Beneath the Planet of the Apes begins with a recap of the last five minutes of the first film as the opening credits play, then sends another astronaut out to find the missing Charlton Heston (a reluctant and brief reprisal for a paycheque). Before long we encounter such odd sights as apes in a sauna and a chimp student protest, and finally the film’s primary threat – a subterranean society of mutated, psychic humans who worship a nuclear warhead.

The film might criticise religious fanaticism and promote the Campaign for Nuclear Disarmament, but good intentions don’t make a good film.
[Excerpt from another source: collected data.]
/-- The row a stripe is filling (R232, R234): its word line and the program sequences of its data sets. -/
structure Row where
  wl : Nat
  sets : List Nat := []
  /-- The positions taken (R232). -/
  used : List Nat := []
  /-- The parity set's program sequence once CD has built it. -/
  parity : Option Nat := none
  /-- Its running XOR has been lost, until the members have been read again (R235, R406). -/
  xorLost : Bool := false
deriving DecidableEq, Repr

/-- An open block stripe (R179, R262). -/
structure Stripe where
  id : Nat
  stream : Nat
  members : List Nat
  block : Nat
  row : Row
  successor : Option Nat
  /-- Rows closed whose parity has not verified. -/
  unverified : List Row := []
deriving DecidableEq, Repr

/-- A stream's unsealed word-line set: the versions placed in it and when the last entered (R178). -/
structure OpenSet where
  stream : Nat
  vids : List Nat
  copies : List SlotEntry := []
  last : Nat
  /-- Asked to seal: full, or needed, or idle. -/
  sealing : Bool := false
  needed : Bool := false
deriving DecidableEq, Repr

/-- What a LUN operation is (R204 to R207, R215). -/
inductive OpKind where
  /-- A read of one level of one set, of the planes of a mask, for these codeword requests. -/
  | read (place level planes : Nat) (reqs : List Nat)
  | program (set : Nat)
  | erase (block : Nat)
  | verify (set : Nat)
  /-- A Raw Read of a codeword for the MS descriptor of this index (R223). -/
  | raw (addr desc : Nat)
  /-- ZQ short calibration (R195). -/
  | zq
deriving DecidableEq, Repr

/-- Where an operation stands. -/
inductive OpState where
  /-- Queued on its LUN. -/
  | queued
  /-- Chosen by R210 and waiting for tokens since this tick (R217). -/
  | waiting (since : Nat)
  /-- Set Features before a read whose references the LUN does not hold (R205). -/
  | setting
  /-- Program data crossing the channel. -/
  | loading
  /-- In array operation. -/
  | array
  /-- Erase suspended (R212). -/
  | suspended
  /-- Read data crossing the channel. -/
  | unloading
deriving DecidableEq, Repr

/-- A flash operation (R204 to R217). -/
structure FlashOp where
  id : Nat
  lun : Nat
  kind : OpKind
  st : OpState := .queued
  cost : Nat := 0
  start : Nat := 0
  /-- Array time run before the last suspend, and the suspends counted (R209, R212). -/
  ran : Nat := 0
  suspends : Nat := 0
  /-- The reads to run inside the current suspend that have not run yet (R212). -/
  readsLeft : List Nat := []
  retried : Bool := false
  /-- The references a read is to be made at, by threshold (R205). -/
  refs : Tbl Int := []
  /-- Reset LUN has been issued, or waits for tokens, because the operation overran (R208). -/
  resetting : Bool := false
  /-- KiB of the data transfer still to move, whether one holds its tokens, and whether the transfer has begun (R204, R215). -/
  kib : Nat := 0
  moving : Bool := false
  begun : Bool := false
  /-- The tick since which the next KiB of its transfer has waited for tokens (R215, R217). -/
  held : Option Nat := none
  /-- A footer verify read's outcome (R206). -/
  footer : Bool := false
  /-- The R210 owner: start number and acceptance of the command, 0 for the device's own work. -/
  acc : Nat := 0
  startNo : Nat := 0
deriving DecidableEq, Repr

/-- MS (R193 to R223). -/
structure Ms where
  ops : List FlashOp := []
  nextOp : Nat := 1
  sets : List WlSet := []
  openSets : List OpenSet := []
  stripes : List Stripe := []
  progSeq : Nat := 0
  /-- Tails whose tokens are still held: the tick each began (R215). -/
  tails : List Nat := []
  claims : List Nat := []
  /-- FPHY release tick, and the tick the ramp's delay ended (R219). -/
  fphyAt : Option Nat := none
  rampAt : Option Nat := none
  /-- Successor stripes a replay named, to be erased again before use (R207). -/
  reErase : List Nat := []
  /-- Channels whose ZQ timer started at this tick (R195). -/
  zq : Tbl Nat := []
  /-- Channels on which FC drives WP_N high, and those on which it drives every CE_N high: from the release of the FPHY domains to
  the first operation on them, and from the end of Run (R202, R222). -/
  wpHigh : List Nat := []
  ceHigh : List Nat := []
  /-- The offset each LUN holds for each threshold set by Set Features (R205), and the volume last selected behind each chip
  enable, by channel × 2 + CE (R195). -/
  refs : Tbl (Tbl Int) := []
  volume : Tbl Nat := []
deriving DecidableEq, Repr

/-! ### Codec and crypto (07) -/

/-- Who asked for a codeword (R254). -/
inductive Requester where
  | host (acc granule block : Nat)
  | preRead (vid block : Nat)
  | mapPage (page replica : Nat)
  | reclaim (unit granule block : Nat)
  | member (parent : Nat)
  /-- A codeword of the set that a CD Sample descriptor names, with its highest tier (R260). -/
  | sample (desc limit : Nat)
  /-- Sweeps of a witness line: for a Witness Sweep descriptor (R260), for the interval event of a LUN, and for the verify of a
  line that has been programmed (R244). -/
  | sweep (desc : Nat)
  | interval (lun : Nat)
  | fresh (set : Nat)
  /-- A member read that rebuilds the running XOR of a row of a stripe (R406). -/
  | xorRow (stripe wl : Nat)
deriving DecidableEq, Repr

/-- Where a codeword request stands. -/
inductive ReqState where
  | reading | decoding | waitingStep | rebuilding
deriving DecidableEq, Repr

/-- A codeword request climbing the ladder (R250 to R254). addr is a codeword address (pga × 16 + codeword in slot). -/
structure CwReq where
  id : Nat
  addr : Nat
  who : Requester
  tier : Nat := 0
  reread : Nat := 0
  st : ReqState := .reading
  /-- Members still to decode in an L3 rebuild. -/
  members : Nat := 0
  /-- Its tier is impossible or has lost a member: the next result of it is a failure (R252, R253). -/
  dead : Bool := false
  /-- Reads of its tier still to issue: of the codeword, and of the witness line (R250). -/
  left : Nat := 0
  sweep : Nat := 0
  /-- The level a witness sweep reads (R244, R250, R260), and the valley step the sweep of an interval event finds. -/
  level : Nat := 0
  valley : Nat := 0
  /-- The L0 or L1 read (0, or the retry entry) whose decode ended with the fewest unsatisfied checks, and that count (R250). -/
  best : Nat := 0
  bestUnsat : Option Nat := none
  /-- The centre c4 of an L4: the valleys its sweep found (R250, R253). -/
  centre : Tbl Int := []
  /-- The fallback timer's start, and what an activation hold has taken from it (R251). -/
  timer : Nat := 0
  paused : Nat := 0
  unsat : Nat := 0
  ageBin : Nat := 0
  posted : Bool := false
  /-- OPT when L2 failed (R261). -/
  failOpt : BitVec 48 := 0
  port : Nat := 0
  queue : Nat := 0
  tag : BitVec 16 := 0
  opt : BitVec 48 := 0
  acc : Nat := 0
  startNo : Nat := 0
deriving DecidableEq, Repr
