/-- Rows of the register map. -/
def rows3 : List RegDef := [
  ⟨0x212000038, 0, 1, 0, false, [⟨0, 32, .rw, 0, 4294967295⟩]⟩,
  ⟨0x212000040, 4, 16, 0, false, [⟨0, 32, .rw, 0, 4294967295⟩]⟩,
  ⟨0x212000080, 0, 1, 0, false, []⟩,
  ⟨0x209000000, 0, 1, 0, false, []⟩,
  ⟨0x209000004, 0, 1, 0, false, []⟩,
  ⟨0x209000008, 0, 1, 0, false, []⟩,
  ⟨0x20900000c, 0, 1, 0, false, []⟩,
  ⟨0x209000010, 0, 1, 0, true, []⟩,
  ⟨0x209000018, 0, 1, 0, false, [⟨31, 1, .rw, 0, 1⟩, ⟨0, 16, .rw, 0, 65535⟩]⟩,
  ⟨0x209000040, 8, 6, 0, true, []⟩,
  ⟨0x209000100, 4, 6, 0, false, []⟩,
  ⟨0x201000000, 0, 1, 0, false, []⟩,
  ⟨0x201000010, 0, 1, 0, false, [⟨0, 2, .wo, 0, 3⟩]⟩,
  ⟨0x201000020, 0, 1, 0, true, [⟨0, 64, .rw, 0, 18446744073709551615⟩]⟩,
  ⟨0x201000030, 0, 1, 0, false, [⟨31, 1, .rw, 0, 1⟩, ⟨0, 10, .rw, 0, 1023⟩]⟩,
  ⟨0x201000100, 4, 24, 0, false, []⟩,
  ⟨0x201000180, 4, 3, 0, false, []⟩,
  ⟨0x20000001c, 0, 1, 0, false, []⟩,
  ⟨0x200000020, 0, 1, 0, true, []⟩,
  ⟨0x200000028, 0, 1, 0, false, []⟩,
  ⟨0x202000000, 0, 1, 0, false, []⟩,
  ⟨0x202000004, 0, 1, 0, false, []⟩,
  ⟨0x202000008, 0, 1, 0, false, []⟩,
  ⟨0x20200000c, 0, 1, 0, false, []⟩,
  ⟨0x202000010, 0, 1, 0, false, []⟩,
  ⟨0x202000014, 0, 1, 0, false, []⟩,
  ⟨0x202000018, 0, 1, 0, false, []⟩,
  ⟨0x20200001c, 0, 1, 0, false, []⟩,
  ⟨0x202000100, 4, 34, 0, false, []⟩,
  ⟨0x214000000, 0, 1, 0, false, []⟩,
  ⟨0x214000004, 0, 1, 0, false, []⟩,
  ⟨0x214000008, 0, 1, 0, false, []⟩,
  ⟨0x21400000c, 0, 1, 0, false, [⟨0, 1, .wo, 0, 1⟩]⟩,
  ⟨0x203000100, 0, 1, 0, false, []⟩,
  ⟨0x203000104, 0, 1, 0, false, [⟨0, 32, .rc, 0, 4294967295⟩]⟩,
  ⟨0x204000020, 0, 1, 0, false, []⟩,
  ⟨0x204000024, 0, 1, 0, false, []⟩,
  ⟨0x204000028, 0, 1, 0, true, []⟩,
  ⟨0x204000030, 0, 1, 0, false, []⟩,
  ⟨0x200000030, 0, 1, 0, false, []⟩,
  ⟨0x213000000, 0, 1, 0, false, [⟨8, 5, .rw, 1, 20⟩, ⟨0, 8, .rw, 60, 124⟩]⟩,
  ⟨0x213000004, 0, 1, 0, false, []⟩,
  ⟨0x213000100, 4, 24, 0, false, []⟩]

/-- Every register of the device. -/
def all : List RegDef := rows0 ++ rows1 ++ rows2 ++ rows3

/-- The element of register r that holds internal address a: the byte offset of the word within it. -/
def inReg (r : RegDef) (a : Nat) : Option Nat :=
  let hit (b : Nat) : Option Nat :=
    let size := if r.wide then 8 else 4
    if a < b then none
    else if r.stride = 0 then (if a - b < size then some (a - b) else none)
    else if (a - b) / r.stride < r.count ∧ (a - b) % r.stride < size then some ((a - b) % r.stride) else none
  match hit r.base with
  | some o => some o
  | none => if r.per = 0 then none else hit (r.base + r.per)

/-- The register at internal address a, with the word offset. -/
def lookup (a : Nat) : Option (RegDef × Nat) := all.findSome? (fun r => (inReg r a).map (fun o => (r, o)))

/-- Sources whose route is fixed to Warden (R354). -/
def fixedWarden (n : Nat) : Bool :=
  n = 16 || n = 20 || n = 24 || (28 ≤ n && n ≤ 31) || n = 56 || (84 ≤ n && n ≤ 86) || n = 94
    || (97 ≤ n && n ≤ 128) || (145 ≤ n && n ≤ 160) || (185 ≤ n && n ≤ 188) || n = 190

/-- Sources whose route is fixed to Bolt core n - 129 (R354). -/
def fixedBolt (n : Nat) : Bool := 129 ≤ n && n ≤ 144

/-- The reset value of IC_ROUTE[n] (R354). -/
def routeReset (n : Nat) : Nat :=
  if fixedWarden n then 0x20000400 else if fixedBolt n then 0x40000400 + (n - 129) * 0x100000 else 0x400

/-- Reset values other than 0 of registers that are no arrays: numbers from the Reset column, and for an "image" field the
value it takes when the image gives none (log 4). -/
def resets : List (Nat × Nat) := [
  (0x20700000c, 0x1), (0x20710000c, 0x1), (0x207000020, 0x3e8), (0x207100020, 0x3e8), (0x207000024, 0x1),
  (0x207100024, 0x1), (0x207000028, 0x1020408), (0x207100028, 0x1020408), (0x20700002c, 0xfa001f4), (0x20710002c, 0xfa001f4),
  (0x207000030, 0x40101), (0x20a000018, 0x520023c), (0x20b000004, 0x9c43e80), (0x20b000008, 0xa0001f4), (0x20b000010, 0xf),
  (0x20b000014, 0x4f), (0x20b000018, 0x1e), (0x20b00001c, 0x28), (0x20b000020, 0x140001), (0x20b000024, 0x80401000),
  (0x20b000028, 0x3e80804), (0x20b00002c, 0x3e84b0a), (0x20b000030, 0xa321402), (0x20d000008, 0x64cf14), (0x20d00000c, 0x22384010),
  (0x20d000010, 0x418), (0x20d000014, 0x5dc), (0x20f000008, 0x18000c0), (0x20f00000c, 0x20), (0x20f000010, 0x1),
  (0x20f000014, 0x5a000a80018), (0x20f00001c, 0x1f4080a), (0x20f000020, 0x20), (0x20f000024, 0x96), (0x20000000c, 0x138801f4),
  (0x205000010, 0x28), (0x206000010, 0x28), (0x203000000, 0x1), (0x203000004, 0x7d0), (0x209000008, 0x18),
  (0x202000018, 0x258012c), (0x214000008, 0x40000000), (0x213000000, 0x56e)]

/-- What a register that no write has changed reads as. -/
def reset (a : Nat) : Nat :=
  if 0x211000000 ≤ a ∧ a < 0x211000500 then routeReset ((a - 0x211000000) / 4)
  else if 0x20c000000 ≤ a ∧ a < 0x20c800000 ∧ a % 0x10000 = 0x14 then 1000
  else if 0x210000200 ≤ a ∧ a < 0x210000280 ∧ a % 8 = 0 then 500
  else if 0x210000400 ≤ a ∧ a < 0x210000480 ∧ a % 8 = 0 then 0xffffffffffffffff
  else if 0x211001000 ≤ a ∧ a < 0x211001088 ∧ a % 8 = 0 then 0x3ff
  else match resets.find? (fun p => p.1 = a) with
    | some p => p.2
    | none => 0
Annoyingly, this feels very padded, lacks any semblance of nuance and has a tendency to look a bit cheap in visual terms.


7. Battle for the Planet of the Apes (1973)

The ape messiah Caesar returns as the architect of an uneasy truce between the simians and humankind’s last survivors, but a gorilla military coup kicks off the conflict between species once more.

As the title suggests, Battle for the Planet of the Apes is supposed to be a war film, and you’ve got to admire the filmmaking ambition. Unfortunately the combat scenes underwhelm in both scope and budget – there’s only so much you can do with two dozen extras in rubber ape suits running around in a field.

Roddy McDowall mesmerises as Caesar, demonstrating more range than should be possible behind a mask, plus we’re given an interesting villain in the insecure, reactionary gorilla General Aldo (Claude Akins). The final ten minutes or so of this film are near-faultless, a deliciously dark deconstruction of the plot and characters of the series so far.